Linda Castellani (castle) Tue 12 Jun 01 13:57
I asked our next guest, Susie Bright for some material that I could paraphrase and use to introduce her. Her response was so classic Susie Bright that I don't have the heart to paraphrase. Thus: "Tell them I've been a member of the WELL since 1992, and that Matisse Enzer convinced me it would be worth acquiring a 9600 modem. I've been a compulsive poster at various times in <byline.>, <media.>, and the old sex conf, as well as <popcult.>, <plumage.>, and the Sopranos topic in <TV.>. I inspired the "Humping Like a Bitch: The Britney Spears Story" topic. You wouldn't expect to see me in <nyfood.> or <socialism.>, but I have made appearances in both those conferences. I have never been to a gd conf. I'm the type of girl who doesn't look ahead in the Movie conference until I've seen the film. I show up in the Mac conference trolling for free advice. My name is Susie Bright and I am a Well-A-Holic. "Okay, now about my book. I write about sex, notoriously, and edit a fantastic anthology every year called The Best American Erotica. I am the "avatar of American erotica" according to snobs like the NYTimes. "Now, in the spirit of of showing what goes on behind the curtain, I've written _How to Read/Write a Dirty Story_. I've published it myself as an ebook, POD, and traditional paperback, selling through Amazon, booklocker.com, and my own web site, http://www.susiebright.com." M. J. Rose is the author of three novels: _Lip Service_, _Private Places_, and her newest book, _In Fidelity_, as well as the new guidebook to ePublishing that she co-authored with Angela Adair-Hoy,_ How to Publish and Promote Online_ .. She is also a journalist and writes a weekly column for Wired.com called E-publishing Ink which appears every Tuesday. M.J. has been a guest herself here in inkwell.vue twice, but today she is here as an interviewer. Last year the two met when Susie chose a passage from M.J.'s first novel _Lip Service_ for Best American Erotica 2001. Soon after that, Susie contacted M.J. for help on self-publishing her book _How to Read/Write a Dirty Story_." They spent over six months working on every detail from price to cover design and now are joining up again for this interview. Please join me in welcoming Susie and M.J. to inkwell.vue!

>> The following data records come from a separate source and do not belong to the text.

/-! ## Operand forms -/

/-- 30_encoding.md section 3: mode digits of write targets and of absent parameters have no effect. -/
def Obligations.UnconsultedModesHaveNoEffect : Prop :=
  ∀ (s : State) (m1 m2 m3 n1 n2 n3 : Mode),
    exec (.add m1 m2 m3) s = exec (.add m1 m2 n3) s ∧
    exec (.mul m1 m2 m3) s = exec (.mul m1 m2 n3) s ∧
    exec (.inp m1 m2 m3) s = exec (.inp n1 n2 n3) s ∧
    exec (.out m1 m2 m3) s = exec (.out m1 n2 n3) s ∧
    exec (.hlt m1 m2 m3) s = exec (.hlt n1 n2 n3) s

/-- 30_encoding.md R69: an Immediate operand is the parameter cell itself, so no other cell decides it; a
Position operand is the cell that the parameter addresses. -/
def Obligations.ImmediateReadsTheParameterAlone : Prop :=
  (∀ (s : State) (k : Nat) (m : Memory), cellAt m (s.ip + k) = cellAt s.mem (s.ip + k) →
    resolve k .immediate { s with mem := m } = resolve k .immediate s) ∧
  (∀ (s : State) (k : Nat) (p v : Int), cellAt s.mem (s.ip + k) = some p →
    resolve k .immediate s = .ok p ∧
    (cellAt s.mem p = some v → resolve k .position s = .ok v) ∧
    (cellAt s.mem p = none → resolve k .position s = .error (.outOfBounds p)))

/-! ## Faults -/

/-- A step reports the first condition of the priority list (60_exceptions.md section 2) that holds, and
completes when none does. The order is the spec's own choice (decisions D6, D7), the precise state too (D8). -/
def Obligations.FirstConditionOfTheListIsReported : Prop :=
  ∀ s : State, s.status = .running →
    match firstFault s with
    | some r => step s = .next (faultedWith s r)
    | none => ∃ t, step s = .next t ∧ t.status ≠ .faulted ∧ t.fault = s.fault

/-- A step that faults commits nothing; only the status and the record change (60_exceptions.md section 3). The
spec's own choice (decision D8). -/
def Obligations.FaultingStepCommitsNothing : Prop :=
  ∀ s t : State, step s = .next t → t.status = .faulted → ∃ r, t = faultedWith s r

/-- The report of a fault, as the FAULT port shows it (60_exceptions.md section 1). Its fields and numbers are
the spec's own choice (decisions D9, D10). -/
def Obligations.FaultReportFields : Prop :=
  ∀ s t : State, step s = .next t → t.status = .faulted →
    ∃ f : FaultFields, faultPort t = some f ∧ statusPort t = 2 ∧ f.ip = s.ip ∧
      f.word = cellAt s.mem s.ip ∧ 1 ≤ f.reason ∧ f.reason ≤ 5 ∧
      (f.addr.isSome = true ↔ f.reason = 3) ∧ (f.param.isSome = true ↔ f.reason = 2) ∧
      (∀ a : Int, f.addr = some a → a < 0 ∨ (s.mem.length : Int) ≤ a) ∧
      ∀ p : Nat, f.param = some p → 1 ≤ p ∧ p ≤ 4

/-! ## The whole machine -/

/-- 42_halt.md R101: `ip` advances by 4 for ADD and MUL and by 2 for IN and OUT, when they complete, and
stays otherwise. -/
def Obligations.PointerAdvancesByTheWidth : Prop :=
  ∀ s t : State, step s = .next t →
    (t.status = .running → ∃ (w : Int) (m1 m2 m3 : Mode), cellAt s.mem s.ip = some w ∧
      (((decode w = .ok (.add m1 m2 m3) ∨ decode w = .ok (.mul m1 m2 m3)) ∧ t.ip = s.ip + 4) ∨
        ((decode w = .ok (.inp m1 m2 m3) ∨ decode w = .ok (.out m1 m2 m3)) ∧ t.ip = s.ip + 2))) ∧
    (t.status ≠ .running → t.ip = s.ip)

/-- 10_state.md sections 1 and 3: the length of memory and the parameters never change during a run. -/
def Obligations.LengthAndParametersAreFixed : Prop :=
  ∀ s t : State, step s = .next t → t.mem.length = s.mem.length ∧ t.cfg = s.cfg

/-- 10_state.md sections 3 and 6: only ADD, MUL and IN write memory, only IN changes the input queue, only OUT
the output queue. -/
def Obligations.OnlyTheNamedInstructionsWrite : Prop :=
  ∀ s t : State, step s = .next t →
    (t.mem ≠ s.mem → ∃ i, fetchInstr s = .ok i ∧ opcode i ∈ [Opcode.add, .mul, .inp]) ∧
    (t.inq ≠ s.inq → ∃ i, fetchInstr s = .ok i ∧ opcode i = .inp) ∧
    (t.outq ≠ s.outq → ∃ i, fetchInstr s = .ok i ∧ opcode i = .out)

Susie Bright (sueb) Tue 12 Jun 01 20:32
Linda, you are very BAD to quote me verbatim, you were suppose to make me sound demure, mysterious, full of enigma. Now who knows what everyone will think I'm full of! Melisse, we havent' talked on the phone in so long that this will indeed be a chance to catch up. I jsut got my second ebook check today, I LOVE THAT. I love getting money RIGHT AWAY, it's so different from regular books and regular publishers. I'm already daydreaming about my next ebook. ANd you know, even though I have a big publisher offer on this new book, who wants to take over distribution, I think for my next ebook, I'm going to do somethign that I will NEVER give up, not for eternity. I want to see at the end of the line, if I end up making more money on an ebook I control, with no inventory, than I do on a paper book I sell to a publisher who may or may not ever report my royalites correctly. Can we tell I have an attitude problem? Ebooks are great for authors with attitude problems. Hey, did we already talk about how that sequel to Brown Sugar got a 6- figure advance at Pocket books? I still dont' know the skinny on that, expect that it's unheard of for an erotic anthology, or any anothology or repreints for taht matter, to get a 6 figure deal. By the way, for people who don't know me from my postings on the Well, I am a terrible typist. A spelling bee winner, but a D- typing class failure. Early on, everyone on the WEll told me not to worry about making typos in pico span, as long as I could make myself understood. So that is what your're going to get here. Nowadays Ithink I'm the last shitty typist in any of the Well, where did everyone else go? Back to my book... I've sent a ebook copy to every journalist I've ever worked with, partly as p.r., but also because I wanted them to have the same catharitc experience reading the section on publishign and marketing as I did writing it. Their reactions have been really, really satisfying: "You nailed it." ..... "This part made me cringe, it's so fucking true."... "Why didn't you send this to me five months ago when I started negotiating"... "You should publish that last third as a non-erotic book for writers who just need the reality check..." I'm so glad I wrote this! I could never have done it with a house editor looking over my shouldder, because I wouldn'tahve been as truthful, sad to say. so WHAT's NEW????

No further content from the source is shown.